Surgery- When and Why?
 
The general goal of surgery is to relieve discomfort. This sounds straightforward, but it becomes a very complex and difficult decision to make in many cases. When a patient has severe debilitating pain where he or she cannot stand, walk, sit or even lie down, the options for surgery are clear.

In another situation, a patient has very mild pain and is tolerating it well. He is able to do everything he needs to do during the day. This is also an easy decision to make because no surgery would be indicated.

There is, however, a vast middle ground of patients where the decision is not as easily made. Age, location of the problem, associated medical conditions, and the degree of pain must all be reviewed before the decision for surgery can be reached.
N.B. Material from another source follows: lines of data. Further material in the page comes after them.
/-- Settles O39: the executable fit predicate is R186's, and a misfit is a result like a fit. -/
theorem fitCheckReportsTheFit : Obligations.FitCheckReportsTheFit := by
  refine ⟨rfl, ?_⟩
  intro s hs v e n
  refine ⟨fun h => ?_, fun h1 h40 hm => ?_, fun h1 h40 m hm => ?_⟩
  · exact hs.raises (e := .range v 1) (if_pos (badVersion_eq_true.mpr h))
  · exact hs.raises (i := .fitCheck) (fitCheckRule_refused (x := s.snapshot) (not_badVersion h1 h40) hm)
  · obtain ⟨t, hexec, hres⟩ := hs.exists_onlyRes (i := .fitCheck)
      (fitCheckRule_ok (x := s.snapshot) (not_badVersion h1 h40) hm)
    exact ⟨t, _, _, hexec, hres, fun h => if_pos (fits_iff.mpr h), fun h => if_neg (fits_iff.not.mpr h),
      fun h => if_pos (overCount_iff.mpr h), fun h => if_neg (overCount_iff.not.mpr h.not_gt)⟩

/-- Settles O40: the search tries the pairs of a version and a level in rising order, so that it finds the first fit. -/
theorem selectVersionTakesTheFirstFit : Obligations.SelectVersionTakesTheFirstFit := by
  refine ⟨rfl, ?_⟩
  intro s hs n minv maxv lo hi
  refine ⟨fun hmin => ?_, fun hmin hmax => ?_, fun hmin hmax hlt => ?_, fun hmin hmax hle hm => ?_,
    fun hmin hmax hle m hm => ?_⟩
  · exact hs.raises (i := .selectVersion) (selectVersionRule_badMin (x := s.snapshot) hmin)
  · exact hs.raises (i := .selectVersion) (selectVersionRule_badMax (x := s.snapshot) hmin hmax)
  · exact hs.raises (i := .selectVersion) (selectVersionRule_badOrder (x := s.snapshot) hmin hmax hlt)
  · exact hs.raises (i := .selectVersion) (selectVersionRule_refused (x := s.snapshot) hmin hmax hle hm)
  · have hrule : ruleOf .selectVersion s.snapshot = (select m n lo hi s.ops.eccOpt).map
        fun p => { res := [natWord p.1, natWord (eccOrdinal p.2)] } :=
      selectVersionRule_select (x := s.snapshot) hmin hmax hle hm
    refine ⟨fun v e h => hs.exists_onlyRes ?_, fun h => ?_⟩
    · rw [hrule, select_of_firstFit h]
      rfl
    · rw [select_of_not_fits hle h] at hrule
      rw [← CmdError.capacity_info1 n m]
      exact hs.raises hrule

end Sys2Proof.Machine

/-! The data encoder (R210 to R218): the alphanumeric set, the resolved mode, the bits that the data codewords hold, and
what the two commands answer. -/

namespace Sys2Proof.Machine

/-! ### The alphanumeric set (R210, R211) -/

/-- The place in the table of 45 bytes is the index that R210 gives. -/
theorem alnumValue_eq (b : Byte) : alnumValue b = if inAlnum b then some (alnumIndex b) else none := by
  revert b
  decide +kernel

theorem inAlnum_iff {b : Byte} : inAlnum b = true ↔ alnumValue b ≠ none := by
  rw [alnumValue_eq]
  cases inAlnum b <;> simp

theorem inAlnum_eq_false_iff {b : Byte} : inAlnum b = false ↔ alnumValue b = none := by
  rw [← Bool.not_eq_true, inAlnum_iff, not_not]

theorem alnumIndex_eq {b : Byte} (h : alnumValue b ≠ none) : alnumIndex b = (alnumValue b).getD 0 := by
  rw [alnumValue_eq, if_pos (inAlnum_iff.mpr h), Option.getD_some]

theorem alnumIndex_lt {b : Byte} (h : alnumValue b ≠ none) : alnumIndex b < 45 :=
  List.idxOf_lt_length_of_mem (List.contains_iff_mem.mp (inAlnum_iff.mpr h))

theorem isAlnum_iff {s : List Byte} : isAlnum s = true ↔ AllAlnum s :=
  List.all_eq_true.trans (forall₂_congr fun _ _ => inAlnum_iff)

theorem allAlnum_cons_cons {a b : Byte} {s : List Byte} :
    AllAlnum (a :: b :: s) ↔ alnumValue a ≠ none ∧ alnumValue b ≠ none ∧ AllAlnum s :=
  List.forall_mem_cons.trans (and_congr_right fun _ => List.forall_mem_cons)

theorem firstBad_eq_findIdx (s : List Byte) : firstBad s = s.findIdx fun b => !inAlnum b := by
  induction s with
  | nil => rfl
  | cons b s ih => rw [firstBad, List.findIdx_cons, ih]; cases inAlnum b <;> rfl

theorem firstBad_of_allAlnum {s : List Byte} (h : AllAlnum s) : firstBad s = s.length := by
  rw [firstBad_eq_findIdx, List.findIdx_eq_length]
  exact fun b hb => by rw [inAlnum_iff.mpr (h b hb)]; rfl

theorem firstBad_eq_iff {s : List Byte} {k : Nat} (hk : k < s.length) : firstBad s = k ↔ FirstBad s k := by
  have hbad : ∀ j, (h : j < s.length) → ((!inAlnum s[j]) = true ↔ alnumValue (s.getD j 0) = none) := fun j h => by
    rw [List.getD_eq_getElem s 0 h, Bool.not_eq_true', inAlnum_eq_false_iff]
  rw [firstBad_eq_findIdx, List.findIdx_eq hk, hbad k hk]
  constructor
  · rintro ⟨hkbad, hfirst⟩
    exact ⟨hk, hkbad, fun j hj hjbad => Bool.eq_false_iff.mp (hfirst j hj) ((hbad j _).mpr hjbad)⟩
  · rintro ⟨_, hkbad, hfirst⟩
    exact ⟨hkbad, fun j hj => Bool.eq_false_iff.mpr fun hjbad => hfirst j hj ((hbad j _).mp hjbad)⟩

theorem firstBad_of_not_allAlnum {s : List Byte} (h : ¬ AllAlnum s) : FirstBad s (firstBad s) := by
  rw [← isAlnum_iff, isAlnum, List.all_eq_true, not_forall₂] at h
  obtain ⟨b, hb, hbad⟩ := h
  have hlt : firstBad s < s.length := by
    rw [firstBad_eq_findIdx, List.findIdx_lt_length]
    exact ⟨b, hb, by rw [Bool.eq_false_iff.mpr hbad]; rfl⟩
  exact (firstBad_eq_iff hlt).mp rfl

theorem FirstBad.eq {s : List Byte} {k : Nat} (h : FirstBad s k) : firstBad s = k := (firstBad_eq_iff h.inside).mpr h

theorem FirstBad.not_allAlnum {s : List Byte} {k : Nat} (h : FirstBad s k) : ¬ AllAlnum s := by
  intro hall
  have hbad := h.bad
  rw [List.getD_eq_getElem s 0 h.inside] at hbad
  exact hall _ (List.getElem_mem h.inside) hbad

/-! ### The resolved mode (R212) -/

theorem resolve_of_resolvesTo {f : ModeField} {s : List Byte} {m : Mode} (h : ResolvesTo f s m) :
    resolve f s = .ok m := by
  cases f with
  | auto =>
    obtain ⟨hall, rfl⟩ | ⟨hbad, rfl⟩ := h
    · rw [resolve, if_pos (isAlnum_iff.mpr hall)]
    · rw [resolve, if_neg (isAlnum_iff.not.mpr hbad)]
  | byte => rw [resolve, show m = .byte from h]
  | alnum =>
    obtain ⟨hall, rfl⟩ := h
    exact if_pos (isAlnum_iff.mpr hall)
  | unsupported => exact h.elim

theorem resolve_of_firstBad {s : List Byte} {k : Nat} (h : FirstBad s k) :
    resolve .alnum s = .error (.mode k 2) := by
  rw [resolve, if_neg (isAlnum_iff.not.mpr h.not_allAlnum), h.eq]
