/-- The four check registers read 0 and ignore every write (spec/46_registers.md R313). -/
def Obligations.CheckRegistersAreStubs : Prop :=
  ∀ (s : State) (v : Word),
    exec .rdCheckTriggerRegwen s = .next (s.answer (.data 0#32)) ∧
    exec .rdCheckTrigger s = .next (s.answer (.data 0#32)) ∧
    exec .rdCheckRegwen s = .next (s.answer (.data 0#32)) ∧
    exec .rdCheckTimeout s = .next (s.answer (.data 0#32)) ∧
    exec (.wrCheckTriggerRegwen v) s = .next s ∧ exec (.wrCheckTrigger v) s = .next s ∧
    exec (.wrCheckRegwen v) s = .next s ∧ exec (.wrCheckTimeout v) s = .next s

/-- WR INTR_STATE clears the bits written 1, WR INTR_ENABLE stores bits 1:0, both read back, and neither changes
anything but its own bits and the reported lines; the error table keeps its values (spec/46_registers.md R303). -/
def Obligations.InterruptRegisterWrites : Prop :=
  ∀ (s : State) (v : Word),
    (∃ t, exec (.wrIntrState v) s = .next t ∧
      (∀ k, k < 2 → t.intrState.getLsbD k = (s.intrState.getLsbD k && !v.getLsbD k)) ∧
      s.frame [.intrState, .outputs] t ∧
      exec .rdIntrState t = .next (t.answer (.data (t.intrState.setWidth 32)))) ∧
    ∃ t, exec (.wrIntrEnable v) s = .next t ∧
      (∀ k, k < 2 → t.intrEnable.getLsbD k = v.getLsbD k) ∧
      s.frame [.intrEnable, .outputs] t ∧
      exec .rdIntrEnable t = .next (t.answer (.data (v &&& 3#32)))

/-- WR INTR_TEST sets the written bits of the interrupt state, WR ALERT_TEST the written latches; both registers read
0, and nothing else changes but the reported lines (spec/46_registers.md R304, R306). -/
def Obligations.TestRegistersSetBits : Prop :=
  ∀ (s : State) (v : Word),
    (∃ t, exec (.wrIntrTest v) s = .next t ∧
      (∀ k, k < 2 → t.intrState.getLsbD k = (s.intrState.getLsbD k || v.getLsbD k)) ∧
      s.frame [.intrState, .outputs] t) ∧
    exec .rdIntrTest s = .next (s.answer (.data 0#32)) ∧
    (∃ t, exec (.wrAlertTest v) s = .next t ∧
      (∀ k, k < 2 → t.alertLatch.getLsbD k = (s.alertLatch.getLsbD k || v.getLsbD k)) ∧
      s.frame [.alertLatch, .outputs] t) ∧
    exec .rdAlertTest s = .next (s.answer (.data 0#32))

/-- ALERTACK i clears latch i and no other, and changes nothing else, not even an output event; a cause that occurs
again sets it again (spec/47_interfaces.md R346). -/
def Obligations.AlertAckClearsOneLatch : Prop :=
  ∀ (s : State) (i : Nat), i < 2 → ∃ t, exec (.alertack i) s = .next t ∧
    (∀ k, k < 2 → t.alertLatch.getLsbD k = (s.alertLatch.getLsbD k && decide (k ≠ i))) ∧
    s.frame [.alertLatch] t ∧
    ∀ slot, (t.record slot .eccUncorrectable).alertLatch.getLsbD 0 = true ∧
      (t.record slot .checkFail).alertLatch.getLsbD 1 = true

/-- Every operation ends by reporting exactly the interrupt lines whose level changed and the alert latches that went
from 0 to 1, after whatever other events it emitted (spec/46_registers.md R319). -/
def Obligations.OperationsReportTheirChanges : Prop :=
  ∀ (i : Instr) (s t : State), exec i s = .next t →
    ∃ mid, (∀ o ∈ mid, o.plain = true) ∧
      t.outputs = s.outputs ++ mid ++
        (if s.line 0 = t.line 0 then [] else [.irq 0 (t.line 0)]) ++
        (if s.line 1 = t.line 1 then [] else [.irq 1 (t.line 1)]) ++
        (if !s.alertLatch.getLsbD 0 && t.alertLatch.getLsbD 0 then [.alert 0] else []) ++
        (if !s.alertLatch.getLsbD 1 && t.alertLatch.getLsbD 1 then [.alert 1] else [])

/-- The level of each interrupt line last reported is the level it has, before and after every step
(spec/10_state.md R28, spec/46_registers.md R319). -/
def Obligations.InterruptLevelsAreReported : Prop :=
  ∀ s t : State, (∀ k : Fin 2, lastIrq k s.outputs = s.line k.val) → step s = .next t →
    ∀ k : Fin 2, lastIrq k t.outputs = t.line k.val

/-- While the write enable reads 0, in Reset, Error and every Wait state too, a command or operand write and a
READ_LOCK write complete with no effect at all and record no error (spec/42_dai.md R201). -/
def Obligations.ClosedGateIgnoresWrites : Prop :=
  ∀ s : State, ¬ (s.dai.regwenSw = true ∧ s.dai.fsm = .idle) →
    (∀ v, exec (.wrDaiCmd v) s = .next s) ∧ (∀ x, exec (.daiRd x) s = .next s) ∧
    (∀ x, exec (.daiWr x) s = .next s) ∧ (∀ x, exec (.daiDigest x) s = .next s) ∧
    (∀ x, exec (.daiNone x) s = .next s) ∧ (∀ v, exec (.wrDaiAddress v) s = .next s) ∧
    (∀ v, exec (.wrDaiWdata0 v) s = .next s) ∧ (∀ v, exec (.wrDaiWdata1 v) s = .next s) ∧
    ∀ p v, s.cfg.hasReg (.readLock p) = true → exec (.wrReadLock p v) s = .next s

/-- While the write enable reads 1, ADDRESS stores the masked value and WDATA_0/1 the value, and READ_LOCK is cleared by
a write with bit 0 clear, after which the partition is unreadable but for its digest address; nothing else changes
(spec/46_registers.md R310, R316). -/
def Obligations.OpenGateStoresOperands : Prop :=
  ∀ (s : State) (v : Word), s.dai.regwenSw = true → s.dai.fsm = .idle →
    exec (.wrDaiAddress v) s = .next { s with dai := { s.dai with address := v &&& s.cfg.addrMask } } ∧
    exec (.wrDaiWdata0 v) s = .next { s with dai := { s.dai with wdata0 := v } } ∧
    exec (.wrDaiWdata1 v) s = .next { s with dai := { s.dai with wdata1 := v } } ∧
    ∀ p, p < s.cfg.nPart → (s.cfg.desc p).readLockable = true → s.readEn.length = s.cfg.nPart →
      ∃ t, exec (.wrReadLock p v) s = .next t ∧ s.frame [.readEn] t ∧
        (∀ q, t.readEnAt q = (s.readEnAt q && !(decide (q = p) && !v.getLsbD 0))) ∧
        (v.getLsbD 0 = false → ∀ a, s.cfg.isDigestAddress p a = false → t.isReadable p a = false)

/-- A write of 0 to REGWEN clears the latch and nothing else, a write of 1 changes nothing; every operation but RESET
keeps a cleared latch cleared; and the register reads 0 while the latch is clear or the DAI is not Idle
(spec/46_registers.md R308). -/
def Obligations.RegwenLatchLocksUntilReset : Prop :=
  (∀ (s : State) (v : Word), exec (.wrDaiRegwen v) s =
    .next { s with dai := { s.dai with regwenSw := s.dai.regwenSw && v.getLsbD 0 } }) ∧
  (∀ (i : Instr) (s t : State), exec i s = .next t → i ≠ .reset → s.dai.regwenSw = false → t.dai.regwenSw = false) ∧
  ∀ s : State, s.dai.regwenSw = false ∨ s.dai.fsm ≠ .idle → exec .rdDaiRegwen s = .next (s.answer (.data 0#32))

/-- WR DIRECT_ACCESS_CMD completes for every value, and acts as the command the lowest set bit of 2:0 selects,
whatever its ignored bits; with none set it has no effect (spec/46_registers.md R309, spec/30_encoding.md R108,
spec/42_dai.md R224). -/
def Obligations.CommandValueSelectsCommand : Prop :=
  ∀ (s : State) (v : Word), ∃ t, exec (.wrDaiCmd v) s = .next t ∧
    (v.getLsbD 0 = true → ∀ x, exec (.daiRd x) s = .next t) ∧
    (v.getLsbD 0 = false → v.getLsbD 1 = true → ∀ x, exec (.daiWr x) s = .next t) ∧
    (v.getLsbD 0 = false → v.getLsbD 1 = false → v.getLsbD 2 = true → ∀ x, exec (.daiDigest x) s = .next t) ∧
    (v.getLsbD 0 = false → v.getLsbD 1 = false → v.getLsbD 2 = false →
      t = s ∧ ∀ x, exec (.daiNone x) s = .next s)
The surgeon must constantly ask himself: "What can be accomplished with reasonable safety?" If the patient is young and has an isolated problem in an area that is reasonably accessible with a surgical approach, the decision toward surgery is much easier. If, on the other hand, the patient is older and has a difficult diagnostic problem or multiple medical problems, the decision is more complex.

Dr. Stark would never suggest a surgical procedure for pain that would likely get
better on its own within any acceptable timeframe. Nor would he suggest surgery if he thought the procedure would compound the problem you already have.

Often Dr. Stark will choose to do less surgery on the basis of safety alone. If two separate nerves are involved causing impairment, but one problem seems to be long-standing and the other very acute, Dr. Stark may choose to operate only on the more acute of the two. The reason behind this is that the long-standing problems have been tolerable to this point and the risks may be unacceptable.

In the end, it is the patient who must make the decision. Dr. Stark will make recommendations based on his knowledge and experience. The patient should understand and discuss those recommendations with their family and decide whether the benefits outweigh the risks. Every patient would like to avoid surgery. Their thinking is no different than those of orthopedists who have suffered from back problems and wish to avoid surgery. The spectrum of possible decisions extend from immediate surgery to long delays of any surgical treatment or complete deferment entirely. The decision is made on an individual basis. If the pain is severe or unbearable or the lesion is obvious and addressable, surgery would be recommended.

The purpose of the surgery is to relieve pain and improve function during this intermediate period between the onset of symptoms and the point at which maximum improvement will be reached five or ten years later. The orthopedist must factor in the patient's personality, the ability to tolerate such discomfort, their reliability and reasonableness, as well as their ability to safely sustain an operation before making such a decision.